いつもならナイフだの何だの投げつけてくるのに、やけに無抵抗だな。不審に思い手を離すと、全くシズちゃんの乱暴者とかほざきながら軽く咳き込んだ。あーやっぱむかつく。短い前髪で隠されない額にデコピンをかますと、油断していたらしい臨也は盛大に下駄箱で頭を打っていた。ざまあみろ。


「いっ…たああ!!あり得ない、人が穏便に済ませてやろうって思ったのに!!!お花畑が見えたよこの野郎!」
「手前を殴らない俺なんていねえ」
「意味わかんないし。あー痛い…」
「意味わかんねえのは手前だよ。なんで俺を待っていやがった」


肝心なことを訊き忘れていたことを思い出し、問い詰めてみると臨也は目を逸らして黙り込む。何なんだよマジで。そしてこの世界一嫌いなノミ蟲野郎にわざわざ時間を割いてやっている俺も何なんだ。

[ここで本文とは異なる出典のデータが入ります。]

theorem witness_barriersAndTimelines :
    let h := demo.here
    (demo.live ∧ h.clean [] [] (readRegs (args 1 0 2 0 .b32) [(.b, 2)]) ∧ h.t.pen = false ∧ (demo.core 0).unperformed 0 0 1 = false ∧
      h.p.wait = .none ∧ (h.g.timeline 0).issued < 2 ^ 64 ∧ h.clean [] [] (pairRegs 2)) ∧
    (let s := withWg fun g => { g with nb := [(0, ⟨1, 0, none⟩)], tl := [(0, ⟨2, [(1, ⟨true, 0, 0⟩)], []⟩)] }
     Spec.passed (s.here.g.bar 0).phase 0 ∧ ¬Spec.passed (s.here.g.bar 0).phase 1 ∧
     (s.here.g.timeline 0).issued = 2 ∧ (sget OpStatus.empty (s.here.g.timeline 0).ops 1).done = true ∧
     (sget OpStatus.empty (s.here.g.timeline 0).ops 2).done = false) ∧
    (withPath fun p => { p with wait := .barrier 0 0 }).here.p.wait = .barrier 0 0 ∧
    (withPath fun p => { p with wait := .timeline 0 1 }).here.p.wait = .timeline 0 1 ∧
    Spec.passed (Spec.arrive ⟨0, 0, none⟩ 4 4 4).phase 0 ∧ ¬Spec.passed (Spec.arrive ⟨0, 0, none⟩ 4 64 4).phase 0 := by
  unfold Spec.passed
  decide +kernel

/-- `nbsync` with the count 0 stands for the members, which have all arrived: it goes on at once (08 R183, R184). -/
theorem test_nbsync :
    after (exec (.nbsync (withB (args 0 3 0 0 .b32) 0)) demo) (fun t => (t.here.g.bar 3, t.here.p.pc)) =
      some (⟨1, 0, none⟩, 0x10010) ∧
    after (exec (.nbsync (withB (args 0 3 0 0 .b32) 64)) demo) (fun t => (t.here.g.bar 3, t.here.p.pc)) =
      some (⟨0, 4, some 64⟩, 0x10000) := by decide +kernel

/-- A ring of two slots of 16 bytes at the start of the slices of cores 0 and 1. -/
def ring0 : Ring := ⟨2, 16, [0, 1], 0, 0, 0x100, 0, 0, [], 0, [], false⟩

def ringState (f : Ring → Ring) : State := { demo with clusters := [(0, { Cluster.empty with ring := [(0, f ring0)] })] }

theorem witness_rings :
    (let s := ringState id
     let h := s.here
     let e := h.execLanes always
     let r := sget Ring.empty (s.cluster 0).ring 0
     s.live ∧ r.vi = h.g.vi ∧ r.replay = h.g.replay ∧ h.t.pen = false ∧ h.p.wait = .none ∧ h.clean e [2] [] ∧ r.slots ≠ 0 ∧
     (∀ l ∈ e, 4 * l < r.z) ∧ s.ringLive 0 r = true ∧ (s.core 0).unperformed 0 0 2 = false ∧ (r.slotAt r.wp).full = false ∧
     r.z % 4 = 0 ∧ r.wp < r.slots ∧ r.area + r.slots * r.z ≤ 2 ^ 22) ∧
    (let r := sget Ring.empty ((ringState fun r => { r with slot := [(0, ⟨true, false, [0, 1]⟩)] }).cluster 0).ring 0
     (r.slotAt r.wp).full = true) ∧
    (let s := ringState fun r => { r with slot := [(0, ⟨true, true, [0, 1]⟩)] }
     let r := sget Ring.empty (s.cluster 0).ring 0
     r.cmask.contains 0 = true ∧ (r.slotAt 0).published = true ∧ (r.slotAt 0).mask.contains 0 = true ∧
     (∀ l ∈ lanes4, s.watchHit 0 0 (windowBase + 0 * 2 ^ 22 + r.area + 0 * r.z + 4 * l) 4 true false = none ∧
       s.tagsOf 0 (spKey 0 (r.area + 0 * r.z + 4 * l)) 4 = [] ∧ s.mbad (spKey 0 (r.area + 0 * r.z + 4 * l)) 4 = false)) := by
  decide +kernel

/-- A shadow team in slot 0 whose partner is in slot 1, and the other way round. -/
def shadowPair (shadow : Bool) (w : List (Sparse Word)) : State :=
  { demo with teams := [(0, { team0 with shadow := shadow, partner := some 1, window := if shadow then [] else w }),
                        (1, { team0 with shadow := !shadow, partner := some 0, window := if shadow then w else [] })] }

theorem witness_shadowQueue :
    (let s := shadowPair true []
     s.live ∧ s.here.t.partner = some 1 ∧ s.here.t.shadow = true ∧ s.here.clean lanes4 [2] [] ∧ s.here.t.pen = false ∧
     (s.core 0).unperformed 0 0 1 = false ∧ (s.team 0 1).window.length < 8) ∧
    8 ≤ ((shadowPair true [[], [], [], [], [], [], [], []]).team 0 1).window.length ∧
    (let s := shadowPair false [[(0, 5)], []]
     s.here.t.partner = some 1 ∧ s.here.t.shadow = false ∧ s.here.t.window = [(0, 5)] :: [[]]) ∧
    (demo.here.t.partner = none ∧ demo.here.t.shadow = false) := by decide +kernel

/-- A fibre of two elements in lane 0: 16-bit coordinates at 0x100, `.f16` values at 0x200. -/
def fibreTeam : State :=
  withTeam fun t => { t with sregs := [(4, 0x100), (5, 0x200), (6, 0x1A)], fb := [(1, ⟨0x100, 0x200, 0x1A, [], [(0, 2)]⟩)] }

theorem witness_fibres :
    let h := fibreTeam.here
    let e := h.execLanes always
    let f := h.t.fibre 1
    fibreTeam.live ∧ h.clean e [2, 3] (groupRegs 4 3) ∧ (h.t.sgetr 6).toNat / 64 = 0 ∧ (h.t.sgetr 6).toNat / 16 % 4 = 1 ∧
    Ty.ofCode ((h.t.sgetr 6).toNat % 16) = .f16 ∧ (h.t.sgetr 4).toNat % 2 = 0 ∧ (h.t.sgetr 5).toNat % 2 = 0 ∧
    (fibreTeam.core 0).posted = [] ∧ (fibreTeam.core 0).pen = [] ∧ f.vt = .f16 ∧ e.filter (fun l => f.c l < f.e l) = [0] ∧
    (∀ a ∈ [0x100, 0x200], fibreTeam.spLegal h.g 0 a 2 = true ∧ fibreTeam.watchHit 0 0 (windowBase + a) 2 true false = none ∧
      fibreTeam.spPlace 0 0 a = some (0, a) ∧ fibreTeam.tagsOf 0 (spKey 0 a) 2 = [] ∧ fibreTeam.mbad (spKey 0 a) 2 = false) := by
  decide +kernel

/-! ## Tiles and the matrix engine -/

/-- A 2 × 2 tile of `.f16`; its layout at scratchpad 0x100 with element stride 2 and row stride 4 stands in s8 to s10. -/
def tileF16 : Tile := { Tile.empty with width := 0x0A, rows := 2, cols := 2 }

def tileTeam (t : Team) : Team := { t with sregs := [(8, 0x100), (9, 0x00400002)] }

/-- Tile 0 holds 1, 2, 3, 4 in `.f16`, row by row; tiles 1 and 2 have its shape. -/
def tileGroup (g : Wg) : Wg :=
  { g with tiles := [(0, { tileF16 with data := [(1, 0x3C), (3, 0x40), (257, 0x42), (259, 0x44)] }), (1, tileF16), (2, tileF16)] }

def tileState : State := { withTeam tileTeam with wgs := [(0, tileGroup group0)] }

theorem plain_tiles : Spec.Plain tileState := ⟨rfl, rfl, by decide +kernel, fun _ => rfl, rfl⟩

theorem ready_tiles (must : Bool) :
    Spec.TileReady tileState (tileState.here.g.tile 0) (tileState.here.layout 8) none must :=
  ⟨by decide +kernel, by decide +kernel, by decide +kernel, by decide +kernel, fun _ => by decide +kernel⟩

def busyTile : State := { tileState with wgs := [(0, { tileGroup group0 with tiles := [(0, { tileF16 with loading := true })] })] }

theorem witness_tiles :
    let h := tileState.here
    (tileState.live ∧ h.clean [] [] (groupRegs 8 3 ++ (optScalar 0).toList) ∧ h.tileHeld tileState 0 = false ∧
      (h.g.tile 0).loading = false ∧ (h.g.tile 0).poisonedData = false ∧ (h.g.tile 0).poisonedScale = false ∧ (h.g.tile 0).bits ≠ 4 ∧ optScalar 0 = none) ∧
    Spec.TileReady tileState (h.g.tile 0) (h.layout 8) none true ∧ Spec.Plain tileState ∧
    busyTile.here.tileHeld busyTile 0 = true ∧ (busyTile.here.g.tile 0).loading = true ∧
    (∀ q ∈ [(0, 0), (0, 1), (1, 0), (1, 1)], Spec.elementKey tileState (h.layout 8) 16 q.1 q.2 + 8 ≤ 5 * 2 ^ 52) ∧
    (∀ q ∈ [(0, 0), (0, 1), (1, 0), (1, 1)], ∀ p ∈ [(0, 0), (0, 1), (1, 0), (1, 1)], p ≠ q →
      overlap (Spec.elementKey tileState (h.layout 8) 16 q.1 q.2) 2 (Spec.elementKey tileState (h.layout 8) 16 p.1 p.2) 2 = false) :=
  ⟨by decide +kernel, ready_tiles true, plain_tiles, by decide +kernel, by decide +kernel, by decide +kernel, by decide +kernel⟩

/-- A row of 64 MX elements of 4 bits: two in a byte, two scale codes at 0x300. -/
def nibbleTile : Tile := { Tile.empty with width := 0x0E, rows := 1, cols := 64, scale := 1, codes := [(1, 0x7F)], data := [(0, 0x21)] }

/-- A row of 128 Q4N elements: two codes, and a super-scale behind them. -/
def superTile : Tile := { nibbleTile with width := 0x0F, cols := 128, scale := 2 }

def nibbleState : State :=
  { withTeam fun t => { t with sregs := [(8, 0x200), (12, 0x300)] } with
    wgs := [(0, { group0 with tiles := [(0, nibbleTile)] })] }

theorem witness_tiles_scaled :
    let s := nibbleState
    let b := s.here.g.tile 0
    let l := s.here.layout 8
    (b.bits = 4 ∧ b.blocks = 2 ∧ b.nrows = 1 ∧ b.ncols = 64 ∧ (superTile.blocks, superTile.superOff, superTile.superCount) = (2, 4, 1)) ∧
    Spec.TileReady s b l (some 12) true ∧
    (Spec.scaleByte b 1 = some 0x7F ∧ (Spec.scaleByte superTile 4).isSome = true ∧ Spec.scaleByte superTile 2 = none) ∧
    (l.nib 0 0, l.nib 0 1) = (0, 1) ∧ Spec.elementKey s l 4 0 0 = Spec.elementKey s l 4 0 1 :=
  ⟨by decide +kernel, ⟨by decide +kernel, by decide +kernel, by decide +kernel, by decide +kernel, by decide +kernel⟩,
    by decide +kernel, by decide +kernel, by decide +kernel⟩

theorem storeFits_nibble : Spec.storeFits nibbleState nibbleTile (nibbleState.here.layout 8) (some 12) := by
  have h : ∀ i < 1, ∀ j < 64, Spec.elementKey nibbleState (nibbleState.here.layout 8) 4 i j + 8 ≤ 5 * 2 ^ 52 := by decide +kernel
  refine ⟨fun i j hi hj => h i hi j hj, fun r hr => ?_⟩
  obtain rfl : 12 = r := by simpa using hr
  decide +kernel

theorem noScale_nibble :
    Spec.noScale nibbleState nibbleTile (some 12) (Spec.elementKey nibbleState (nibbleState.here.layout 8) 4 0 0) 1 := by
  intro r i v hr hv
  obtain rfl : 12 = r := by simpa using hr
  rcases Nat.lt_or_ge i 2 with hi | hi
  · have hi : i = 0 ∨ i = 1 := by omega
    rcases hi with rfl | rfl <;> decide +kernel
  · have hb : nibbleTile.blocks = 2 := by decide +kernel
    have ho : nibbleTile.superOff = 4 := by decide +kernel
    have hc : nibbleTile.superCount = 0 := by decide +kernel
    unfold Spec.scaleByte at hv
    rw [if_neg (by omega), if_neg (by omega)] at hv
    cases hv

/-- `tst` puts element (1, 0) at BASE + S1 (04 R105): 3 is 4200 in `.f16`. -/
theorem test_tst :
    after (exec (.tst (args 0 8 0 0 .b32)) tileState) (fun t => t.mnat (spKey 0 0x104) 2) = some 0x4200 := by decide +kernel

theorem test_tzero :
    after (exec (.tzero (args 0 0 0 0 .b32)) tileState) (fun t => ((t.here.g.tile 0).zf, (t.here.g.tile 0).elem 1 1)) =
      some (true, 0) := by decide +kernel

/-- Four products of ones make 2 in each cell of a 2 × 2 step; the step ends an `mma` of path 0. -/
def stepEnd (rerun : Bool) (path : Option Nat) : State :=
  withCore (fun c => { c with gated := false, running := some ⟨5, 0, 0, 1, 0, 1, path, 0, false, 1, rerun, 0, 0⟩ })
    { tileState with
      teams := [(0, { tileTeam team0 with paths := [(0, { path0 with wait := .matrix 5 })] })],
      wgs := [(0, { tileGroup group0 with
        tiles := [(0, { tileF16 with data := [(1, 0x3C), (3, 0x40), (257, 0x42), (259, 0x44)] }),
                  (1, { tileF16 with data := [(1, 0x3C), (3, 0x3C), (257, 0x3C), (259, 0x3C)] })] })] }

/-- [1 2; 3 4] × [1 1; 1 1] = [3 3; 7 7] in FP32 cells of accumulator 1 (09 R201, R207), and the `mma` goes on. -/
theorem test_matrix_step :
    after (exec (.matrixStepEnd 0 0) (stepEnd false (some 0))) (fun t =>
      ([0, 1, 128, 129].map fun c => sget 0 (t.wg 0 0).accs (8192 + c), t.here.p.pc)) =
      some ([0x40400000, 0x40400000, 0x40E00000, 0x40E00000], 0x10008) := by decide +kernel

theorem stepReady_tiles : Spec.StepReady tileState (args 0 0 1 0 .f32) :=
  ⟨by decide +kernel, by decide +kernel, by decide +kernel, by decide +kernel, by decide +kernel, by decide +kernel,
    by decide +kernel, by decide +kernel⟩

theorem not_matrix {w : Wait} (h : w = .none) (k : Nat) : w ≠ .matrix k := by
  rw [h]
  exact Wait.noConfusion

theorem witness_matrixSteps :
    (tileState.live ∧ Spec.StepReady tileState (args 0 0 1 0 .f32)) ∧
    ((∀ k, tileState.here.p.wait ≠ .matrix k) ∧ tileState.accBusy 0 0 0 = false ∧ tileState.mmaBusy 0 0 0 0 = false) ∧
    (let c := (withCore (fun c => { c with gated := false, mqueue := [tileStep] }) tileState).core 0
     c.running = none ∧ c.mqueue = [tileStep] ∧ c.gated = false ∧ c.waking = false ∧ c.engineOut = false) ∧
    (let s := stepEnd false (some 0)
     let g := s.wg 0 0
     (s.core 0).running = some ⟨5, 0, 0, 1, 0, 1, some 0, 0, false, 1, false, 0, 0⟩ ∧ (s.core 0).runLeft = 0 ∧
     (g.tile 1).ncols ≤ 128 ∧ (g.tile 0).nrows ≤ 64 ∧ (g.tile 1).nrows = (g.tile 0).ncols) ∧
    (let s := stepEnd true (some 0)
     (s.core 0).running = some ⟨5, 0, 0, 1, 0, 1, some 0, 0, false, 1, true, 0, 0⟩ ∧ (s.core 0).runLeft = 0 ∧
     (s.path ⟨0, 0, 0⟩).pendTrap = none ∧ (s.path ⟨0, 0, 0⟩).inh = false ∧ (s.wg 0 0).trapEntry ≠ 0xFFFFFFFF ∧
     0 = (s.team 0 0).w) :=
  ⟨⟨by decide +kernel, stepReady_tiles⟩,
    ⟨fun k => not_matrix (by decide +kernel) k, by decide +kernel, by decide +kernel⟩,
    by decide +kernel, by decide +kernel, by decide +kernel⟩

いい加減黙り込んでいる臨也に苛々が積もってきたので再びデコピンの体勢を見せると、臨也は少しだけ慌てたようにあーとかうーとか唸り出した。いつだって己が正解だというように自信満々で言葉を紡ぐ姿しか見たことがなかったから、迷う素振りを見せるその姿に僅かな優越を感じる。


「シズちゃんをからかいたかったというか」
「よし殺す」
「ちょっ、お互いもう義務教育に守られてるガキじゃないんだからそうやってすぐキレるのやめようよ!デコピンやめて!」
「腹立つんだよ手前は!」


わざわざ放課後の教室に残ってまで俺をからかいたかっただと?とんだ暇人だ。そんな嘘くさい理由信じるか馬鹿。




「普通に一緒に帰りたかったって言えばいい話だろうが!」




俺の言葉に臨也は盛大にフリーズした。ぱくぱくと開閉する口が魚みたいで少し笑える。

あながち間違っちゃいねえだろ。じゃなきゃこのノミ蟲野郎がこんな遠回りで緻密な作戦で俺を下駄箱まで誘き寄せる筈がない。自惚れとか言われたって、それ以外に理由も見つからないから仕方ねえだろうが。俺だってお互い嫌い合っている臨也がそんな意図で俺を待ってたとは思い難いが、言い返す言葉も見当たらなくて思わず叫んでいた。


「、……………あ、ッハハハハハハ!!」


フリーズさせていた顔を一瞬で崩して、臨也は腹を抱えて笑い出した。本当腹立つ野郎だな。


「俺がシズちゃんと一緒に帰りたい?何それ傑作!超ウケる!」
「るっせえ、だったらなんで手前顔赤いんだよ!」
「っ、………え、うそ」


再びフリーズした臨也は慌てて手のひらで顔を触る。今度は俺が噴き出す番だった。
嘘に決まってんだろ。そう言ってやると恨み籠った目で睨み付けられた。珍しく動揺したらしい。ってことは、え、図星なのかよ。

一変して何も言わなくなってしまった臨也を前にしてどうしたらいいのかわからない。とりあえず一緒に帰りたかったってマジなのかよ。おいちょっと待て、俺たち殺し合う仲だろ。
……………あー。

「もういい」
「え」

気まずく思いながら手を差し出した俺の顔を凝視した臨也は、戸惑ったような声を上げた。なんかこんな表情をしている臨也は新鮮で、何というか、こうしてればむかつかない奴なのにとか考えてしまう。


「一緒に帰るんだろ」



おずおずと、俺の手に自分の手を重ねた世界一嫌いなノミ蟲野郎がちょっとだけ可愛く見えた、とか、嘘だろ。

あ、そういや教科書忘れっぱなしじゃねえか。